4YOU Airlines
- Industry: Travel
- Founded: 2014
- Defunct: 2014
- Headquarters: Poland

= 4YOU Airlines =

Defunct Polish virtual aviation company

4YOU Airlines was a Polish virtual airline owned by tour operator Alfa Star. It operated charter services and was prepared to transition into a low-cost carrier, however, it declared bankruptcy in October 2014.

==History==
4YOU Airlines started operations in the spring of 2014 by offering leisure charter flights mainly to the Mediterranean.

In September 2014, 4YOU Airlines temporarily suspended their charter operations to prepare their planned rebranding into a scheduled carrier. They were expected to resume service with their new route network in November 2014 despite issues with ticketing and the Civil Aviation Office. It has been claimed that 4YOU Airlines sold tickets before actually having the necessary licenses to operate their routes on offer.

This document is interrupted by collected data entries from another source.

/-! ### s.setPair x -/

@[simp] theorem State.setPair_clock (x : Pair) : (s.setPair x).clock = s.clock := rfl
@[simp] theorem State.setPair_dev (x : Pair) : (s.setPair x).dev = s.dev := rfl
@[simp] theorem State.setPair_objs (x : Pair) : (s.setPair x).objs = s.objs := rfl
@[simp] theorem State.setPair_dict (x : Pair) : (s.setPair x).dict = s.dict := rfl
@[simp] theorem State.setPair_fuses (x : Pair) : (s.setPair x).fuses = s.fuses := rfl
@[simp] theorem State.setPair_record (x : Pair) : (s.setPair x).record = s.record := rfl
@[simp] theorem State.setPair_faults (x : Pair) : (s.setPair x).faults = s.faults := rfl
@[simp] theorem State.setPair_sbFe (x : Pair) : (s.setPair x).sbFe = s.sbFe := rfl
@[simp] theorem State.setPair_sbTm (x : Pair) : (s.setPair x).sbTm = s.sbTm := rfl
@[simp] theorem State.setPair_flow (x : Pair) : (s.setPair x).flow = s.flow := rfl
@[simp] theorem State.setPair_tables (x : Pair) : (s.setPair x).tables = s.tables := rfl
@[simp] theorem State.setPair_tx (x : Pair) : (s.setPair x).tx = s.tx := rfl
@[simp] theorem State.setPair_gates (x : Pair) : (s.setPair x).gates = s.gates := rfl
@[simp] theorem State.setPair_streams (x : Pair) : (s.setPair x).streams = s.streams := rfl
@[simp] theorem State.setPair_buf (x : Pair) : (s.setPair x).buf = s.buf := rfl
@[simp] theorem State.setPair_sched (x : Pair) : (s.setPair x).sched = s.sched := rfl
@[simp] theorem State.setPair_fabric (x : Pair) : (s.setPair x).fabric = s.fabric := rfl
@[simp] theorem State.setPair_lanes (x : Pair) : (s.setPair x).lanes = s.lanes := rfl
@[simp] theorem State.setPair_lines (x : Pair) : (s.setPair x).lines = s.lines := rfl
@[simp] theorem State.setPair_survey (x : Pair) : (s.setPair x).survey = s.survey := rfl
@[simp] theorem State.setPair_pcie (x : Pair) : (s.setPair x).pcie = s.pcie := rfl
@[simp] theorem State.setPair_update (x : Pair) : (s.setPair x).update = s.update := rfl
@[simp] theorem State.setPair_outbox (x : Pair) : (s.setPair x).outbox = s.outbox := rfl
@[simp] theorem State.setPair_freeCtr (x : Pair) : (s.setPair x).freeCtr = s.freeCtr := rfl
@[simp] theorem State.setPair_pending (x : Pair) : (s.setPair x).pending = s.pending := rfl
@[simp] theorem State.setPair_msi (x : Pair) : (s.setPair x).msi = s.msi := rfl

/-! ### s.setTables x -/

@[simp] theorem State.setTables_clock (x : Tables) : (s.setTables x).clock = s.clock := rfl
@[simp] theorem State.setTables_dev (x : Tables) : (s.setTables x).dev = s.dev := rfl
@[simp] theorem State.setTables_objs (x : Tables) : (s.setTables x).objs = s.objs := rfl
@[simp] theorem State.setTables_dict (x : Tables) : (s.setTables x).dict = s.dict := rfl
@[simp] theorem State.setTables_fuses (x : Tables) : (s.setTables x).fuses = s.fuses := rfl
@[simp] theorem State.setTables_record (x : Tables) : (s.setTables x).record = s.record := rfl
@[simp] theorem State.setTables_faults (x : Tables) : (s.setTables x).faults = s.faults := rfl
@[simp] theorem State.setTables_sbFe (x : Tables) : (s.setTables x).sbFe = s.sbFe := rfl
@[simp] theorem State.setTables_sbTm (x : Tables) : (s.setTables x).sbTm = s.sbTm := rfl
@[simp] theorem State.setTables_flow (x : Tables) : (s.setTables x).flow = s.flow := rfl
@[simp] theorem State.setTables_tx (x : Tables) : (s.setTables x).tx = s.tx := rfl
@[simp] theorem State.setTables_gates (x : Tables) : (s.setTables x).gates = s.gates := rfl
@[simp] theorem State.setTables_pair (x : Tables) : (s.setTables x).pair = s.pair := rfl
@[simp] theorem State.setTables_streams (x : Tables) : (s.setTables x).streams = s.streams := rfl
@[simp] theorem State.setTables_buf (x : Tables) : (s.setTables x).buf = s.buf := rfl
@[simp] theorem State.setTables_sched (x : Tables) : (s.setTables x).sched = s.sched := rfl
@[simp] theorem State.setTables_fabric (x : Tables) : (s.setTables x).fabric = s.fabric := rfl
@[simp] theorem State.setTables_lanes (x : Tables) : (s.setTables x).lanes = s.lanes := rfl
@[simp] theorem State.setTables_lines (x : Tables) : (s.setTables x).lines = s.lines := rfl
@[simp] theorem State.setTables_survey (x : Tables) : (s.setTables x).survey = s.survey := rfl
@[simp] theorem State.setTables_pcie (x : Tables) : (s.setTables x).pcie = s.pcie := rfl
@[simp] theorem State.setTables_update (x : Tables) : (s.setTables x).update = s.update := rfl
@[simp] theorem State.setTables_outbox (x : Tables) : (s.setTables x).outbox = s.outbox := rfl
@[simp] theorem State.setTables_freeCtr (x : Tables) : (s.setTables x).freeCtr = s.freeCtr := rfl
@[simp] theorem State.setTables_pending (x : Tables) : (s.setTables x).pending = s.pending := rfl
@[simp] theorem State.setTables_msi (x : Tables) : (s.setTables x).msi = s.msi := rfl

/-! ### s.setLane x -/

@[simp] theorem State.setLane_clock (x : FLane) : (s.setLane x).clock = s.clock := rfl
@[simp] theorem State.setLane_dev (x : FLane) : (s.setLane x).dev = s.dev := rfl
@[simp] theorem State.setLane_objs (x : FLane) : (s.setLane x).objs = s.objs := rfl
@[simp] theorem State.setLane_dict (x : FLane) : (s.setLane x).dict = s.dict := rfl
@[simp] theorem State.setLane_fuses (x : FLane) : (s.setLane x).fuses = s.fuses := rfl
@[simp] theorem State.setLane_record (x : FLane) : (s.setLane x).record = s.record := rfl
@[simp] theorem State.setLane_faults (x : FLane) : (s.setLane x).faults = s.faults := rfl
@[simp] theorem State.setLane_sbFe (x : FLane) : (s.setLane x).sbFe = s.sbFe := rfl
@[simp] theorem State.setLane_sbTm (x : FLane) : (s.setLane x).sbTm = s.sbTm := rfl
@[simp] theorem State.setLane_flow (x : FLane) : (s.setLane x).flow = s.flow := rfl
@[simp] theorem State.setLane_tables (x : FLane) : (s.setLane x).tables = s.tables := rfl
@[simp] theorem State.setLane_tx (x : FLane) : (s.setLane x).tx = s.tx := rfl
@[simp] theorem State.setLane_gates (x : FLane) : (s.setLane x).gates = s.gates := rfl
@[simp] theorem State.setLane_pair (x : FLane) : (s.setLane x).pair = s.pair := rfl
@[simp] theorem State.setLane_streams (x : FLane) : (s.setLane x).streams = s.streams := rfl
@[simp] theorem State.setLane_buf (x : FLane) : (s.setLane x).buf = s.buf := rfl
@[simp] theorem State.setLane_sched (x : FLane) : (s.setLane x).sched = s.sched := rfl
@[simp] theorem State.setLane_fabric (x : FLane) : (s.setLane x).fabric = s.fabric := rfl
@[simp] theorem State.setLane_lines (x : FLane) : (s.setLane x).lines = s.lines := rfl
@[simp] theorem State.setLane_survey (x : FLane) : (s.setLane x).survey = s.survey := rfl
@[simp] theorem State.setLane_pcie (x : FLane) : (s.setLane x).pcie = s.pcie := rfl
@[simp] theorem State.setLane_update (x : FLane) : (s.setLane x).update = s.update := rfl
@[simp] theorem State.setLane_outbox (x : FLane) : (s.setLane x).outbox = s.outbox := rfl
@[simp] theorem State.setLane_freeCtr (x : FLane) : (s.setLane x).freeCtr = s.freeCtr := rfl
@[simp] theorem State.setLane_pending (x : FLane) : (s.setLane x).pending = s.pending := rfl
@[simp] theorem State.setLane_msi (x : FLane) : (s.setLane x).msi = s.msi := rfl
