@[simp] theorem State.sweepBlocks_dev (qid : Nat) : (s.sweepBlocks qid).dev = s.dev :=
  foldl_dev (fun s (b : Block) => s.freeBlock_dev b.num b.owner) _ s

@[simp] theorem State.releaseCells_dev (l : List Pkt) : (s.releaseCells l).dev = s.dev := by
  simp only [State.releaseCells, State.pfcSyncAll_dev, State.poolSync_dev]
  rw [foldl_dev State.sweepBlocks_dev, foldl_dev]
  intro s x
  cases x with
  | block b i => rfl
  | die n =>
    dsimp only
    split <;> simp

@[simp] theorem State.release_dev (l : List Pkt) : (s.release l).dev = s.dev := by
  refine (State.releaseCells_dev _ l).trans ((foldl_dev (f := fun s p => { s with fabric := s.fabric.forget p.id })
    (fun _ _ => rfl) l _).trans (foldl_dev (fun s p => ?_) l s))
  unfold State.stampLost
  split <;> rfl

/-! ### A lane's port looked at -/

theorem State.flushPort_dev (node : Nat) : (s.flushPort node).dev = s.dev :=
  foldl_dev (fun s qid => by simp [State.flushQueue, State.portFlushed]) _ s

theorem State.undoGrants_dev (node : Nat) : (s.undoGrants node).dev = s.dev := by
  unfold State.undoGrants
  split
  · rfl
  · refine foldl_dev (fun s g => ?_) _ s
    unfold State.undoGrant
    dsimp only
    split <;> rfl

theorem State.reportDown_dev (p : Nat) : (s.reportDown p).dev = s.dev := by
  unfold State.reportDown
  split
  · rfl
  · split
    · rfl
    · dsimp only
      split
      · exact State.flushPort_dev _ _
      · exact State.undoGrants_dev _ _

theorem State.goDown_dev (p link : Nat) : (s.goDown p link).dev = s.dev := by
  unfold State.goDown
  dsimp only
  split
  · exact State.setPort_dev ..
  · have hdown (u : State) : ((u.bump (0x3000 + p) 0x2D).reportDown p).dev = u.dev :=
      (State.reportDown_dev _ p).trans (State.bump_dev ..)
    split
    · refine (State.raise_dev _ (show 1 < 4 by decide)).trans ((State.bump_dev ..).trans ?_)
      exact (hdown _).trans (State.setPort_dev ..)
    · exact (hdown _).trans (State.setPort_dev ..)

theorem State.portSync_dev (p : Nat) : (s.portSync p).dev = s.dev := by
  unfold State.portSync
  extract_lets ok was u x g w
  have hu : u.dev = s.dev := by
    unfold u
    split <;> rfl
  split
  · exact hu
  · split
    · exact hu
    · split
      · exact (State.goDown_dev w p _).trans hu
      · exact hu

theorem State.floorSync_dev : s.floorSync.dev = s.dev := by
  unfold State.floorSync
  dsimp only
  split
  · exact State.raise_dev _ (show 3 < 4 by decide)
  · rfl

theorem State.laneChanged_dev {code : Nat} (h : code < 0x80) : (s.laneChanged code).dev = s.dev := by
  unfold State.laneChanged
  rw [if_pos h]
  split
  · exact State.portSync_dev ..
  · rfl

/-- A controller set leaves the device's state. -/
theorem State.setCtl_dev (c : Nat) (x : Ctl) : (s.setCtl c x).dev = s.dev := by
  unfold State.setCtl
  dsimp only
  split
  · next hc =>
    suffices h : ∀ (l : List Nat), (∀ i ∈ l, i < 16) → ∀ u : State,
        (l.foldl (fun s i => s.laneChanged (16 * c + i)) u).dev = u.dev from
      h (List.range 16) (fun _ hi => List.mem_range.mp hi) _
    intro l hl
    induction l with
    | nil => exact fun _ => rfl
    | cons i r ih =>
      intro u
      rw [List.foldl_cons, ih fun j hj => hl j (List.mem_cons_of_mem i hj)]
      have hi := hl i List.mem_cons_self
      exact State.laneChanged_dev _ (by omega)
  · split
    · exact State.floorSync_dev _
    · rfl
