/-- A line leaves the cache. -/
def State.dropLine (s : State) (c line : Nat) : State := s.modChan c (fun x => { x with cache := x.cache.filter (fun y => y.line != line) })

/-- Enter a line's 16 sectors in the lost-sector table; with the table full the device contents are declared lost (R378, R386). -/
def State.loseLine (s : State) (c line : Nat) : State :=
  let a := lineAddr c line
  let s := (s.cnt F.MEM_LOST_TOTAL c).raiseMem c 0x4006 mCtl a 5
  let rest := (s.chan c).lost.filter (fun e => e.line != line)
  if 64 ≤ rest.length then { s.raiseMem c 0x4020 mCtl a 5 with cara.zeroFill := true }
  else s.modChan c (fun x => { x with lost := rest ++ [{ line := line, left := List.range 16 }] })

/-- A line leaves the cache; a dirty one is read and written to memory, or found uncorrectable (R377, R378). -/
def State.evictLine (s : State) (c : Nat) (l : CheckLine) : State :=
  let s := s.dropLine c l.line
  if !l.dirty then s
  else match s.lineRead c l [0, 1, 2, 3] with
    | (true, s) => s
    | (false, s) => (s.memFirst c 5 mCtl (lineAddr c l.line)).loseLine c l.line

/-- The way that a new line of a set takes: a free one, or that of the least recently used line, which is evicted (R377). -/
def State.takeWay (s : State) (c line : Nat) : Nat × State :=
  let same := (s.chan c).cache.filter (fun x => x.line % 256 == line % 256)
  match (List.range 8).find? (fun w => same.all (fun x => x.way != w)), same.getLast? with
  | some w, _ => (w, s)
  | none, some v => (v.way, s.evictLine c v)
  | none, none => (0, s)

/-- A miss reads the check sector into the cache: its four words are written whole (R377, R389). -/
def State.fillLine (s : State) (m : MemLoc) (dirty : Bool) : State :=
  let c := m.ch
  let (way, s) := s.takeWay c m.line
  let a := chkWord c m.line way 0
  let s := { s with mem.sram := FMap.clear s.mem.sram (fun w => decide (a ≤ w) && decide (w < a + 32)) }
  (s.modChan c (fun y => { y with cache := { line := m.line, dirty := dirty, way := way } :: y.cache })).cacheMiss c

/-- An access to the check word of a location: a hit makes its line the most recently used; a miss fills it. A line whose word is
uncorrectable is lost where it is dirty, and read again from memory (R377, R378, R388). -/
def State.cacheTouch (s : State) (m : MemLoc) (dirty : Bool) : State :=
  let c := m.ch
  match (s.chan c).cache.find? (fun x => x.line == m.line) with
  | some l =>
    (match s.lineRead c l [m.inLine / 4] with
     | (true, s) =>
       ((s.dropLine c l.line).modChan c (fun y => { y with cache := { l with dirty := l.dirty || dirty } :: y.cache })).cacheHit c
     | (false, s) =>
       let s := s.dropLine c l.line
       (if l.dirty then s.loseLine c l.line else s).fillLine m dirty)
  | none => s.fillLine m dirty

/-- Every dirty check line is written back (R386). -/
def State.writeBack (s : State) : State :=
  s.each (List.range 8) (fun s c => s.each (s.chan c).cache (fun s l => s.evictLine c l))

/-! Sectors. -/

/-- The stored data of a sector as a 256-bit number. -/
def State.secData (s : State) (sec : Nat) : Nat := leNat (s.peekN (32 * sec) 32)
/-- Stored check word xor the check word of the stored data. -/
def State.secDiff (s : State) (sec : Nat) : Nat := (FMap.get 0#16 s.mem.chk sec).toNat
def State.setDiff (s : State) (sec e : Nat) : State :=
  { s with mem.chk := FMap.set 0#16 s.mem.chk sec (BitVec.ofNat 16 e) }

/-- Store a whole sector with a fresh check word. -/
def State.storeSec (s : State) (sec : Nat) (d : List Byte) : State := (s.poke (32 * sec) d).setDiff sec 0
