/-! Attach (R408 to R411). -/

/-- HIF_ATTACH.DETACH enters host-absent state (R407, R426). -/
def State.detach (s : State) : State := if s.attached then s.leaveTo 1 0 else s

/-- An accepted START (R409). -/
def State.attach (s : State) : State :=
  let s := s.wr F.HIF_RING_CONS_CONS (s.rd F.HIF_RING_PROD_PROD 0) 0
  let s := (s.cnt F.HIF_ATTACH_STATUS_ATTACH_ID).wr F.HIF_ATTACH_STATUS_RESULT 1
  let s := { s with host.armed := 0xffffffffffffffff#64, host.hbAt := s.tick, host.cmdFull := false, host.attachAt := s.tick }
  (s.setHost 2 0x7003).raise 160 0x7003 0

/-- HIF_ATTACH.START: while attached a detach comes first; a different major version is refused with 0x7002 (R408, R409). -/
def execHifAttachStart (s : State) : Host.Outcome State Fault Refusal :=
  done (onlyIf s.linkedUp s (fun s =>
    let s := s.detach
    if s.rd F.HIF_HOST_VER_MAJOR = s.rd F.HIF_IFVER_MAJOR then s.attach
    else (s.wr F.HIF_ATTACH_STATUS_RESULT 2).raise 160 0x7002 0))

def execHifAttachDetach (s : State) : Host.Outcome State Fault Refusal := done (onlyIf s.linkedUp s State.detach)

/-- HIF_STATE_READ re-arms vectors 4 and 5 (R402). -/
def execHifStateRead (s : State) : Host.Outcome State Fault Refusal :=
  done (onlyIf s.linkedUp s (fun s => { s.rearm 0x30#64 with host.lastRead := some (s.bar0Read 0x6b0004 4) }))

/-- HEARTBEAT_TIMEOUT: 120 ms ± 0.1 ms without DB_HB while attached (R410). -/
def execHeartbeatTimeout (s : State) : Host.Outcome State Fault Refusal :=
  done (onlyIf (s.attached && decide (s.host.hbAt + (ms 120 - us 100) ≤ s.tick)) s (fun s =>
    (s.leaveTo 1 0x7001).raise 160 0x7001 0))

/-- HIF_CTRL.CLR_CNT (R426). -/
def execHifClrCnt (s : State) : Host.Outcome State Fault Refusal :=
  done (s.clearFlds [F.HIF_LOSS0_CPL, F.HIF_LOSS0_EVT, F.HIF_LOSS1_LOG, F.HIF_LOSS1_TRC, F.HIF_VIOL0_RO_WRITE, F.HIF_VIOL0_HOLE,
    F.HIF_VIOL1_SUBWORD, F.HIF_VIOL1_TAG, F.HIF_VIOL1_INDEX, F.HIF_PCIE_ERR_ECRC, F.HIF_PCIE_ERR_POISON, F.HIF_PCIE_ERR_CA,
    F.HIF_PCIE_ERR_CORR])

end Sys2Proof.Machine
end

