-- ==== Sys2Proof/Machine/Core.lean ====
section
/-! DEFINITION. The machine as the host takes it. -/

def Sys2Proof.core : Host.Core :=
  { State := Sys2Proof.Machine.State, Fault := Sys2Proof.Machine.Fault, Refusal := Sys2Proof.Machine.Refusal,
    step := Sys2Proof.Machine.step, reset := Sys2Proof.Machine.State.reset }
end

However, on 24 October 2014 the airline declared bankruptcy. Additionally, a circuit prosecutor's office in Warsaw launched an investigation because 4YOU Airlines started to sell tickets without a concession and other documents so at that time it wasn't considered an air carrier.

==Destinations==
After their rebranding 4YOU Airlines planned to establish bases at Łódź Władysław Reymont Airport and Rzeszów–Jasionka Airport to offer flights from there mainly to European metropolitan destinations. The route network – which never came into being – had been announced as follows:

- Belgium
- Charleroi – Brussels South Charleroi Airport

- France
- Paris – Charles de Gaulle Airport

- Germany
- Dortmund – Dortmund Airport

- Israel
- Tel Aviv – Ben Gurion Airport

- Italy
- Bergamo – Il Caravaggio International Airport
- Rome – Leonardo da Vinci–Fiumicino Airport

- Poland
- Łódź – Łódź Władysław Reymont Airport, base (should have begun 2 November 2014)
- Rzeszów – Rzeszów–Jasionka Airport, base (should have begun 2 November 2014)

- Spain
- Girona – Girona–Costa Brava Airport

- United Kingdom
- Edinburgh – Edinburgh Airport
- London – Luton Airport

==Fleet==
As 4YOU Airlines was a virtual carrier without its own AOC, it used aircraft from other airlines such as Grand Cru Airlines and YanAir.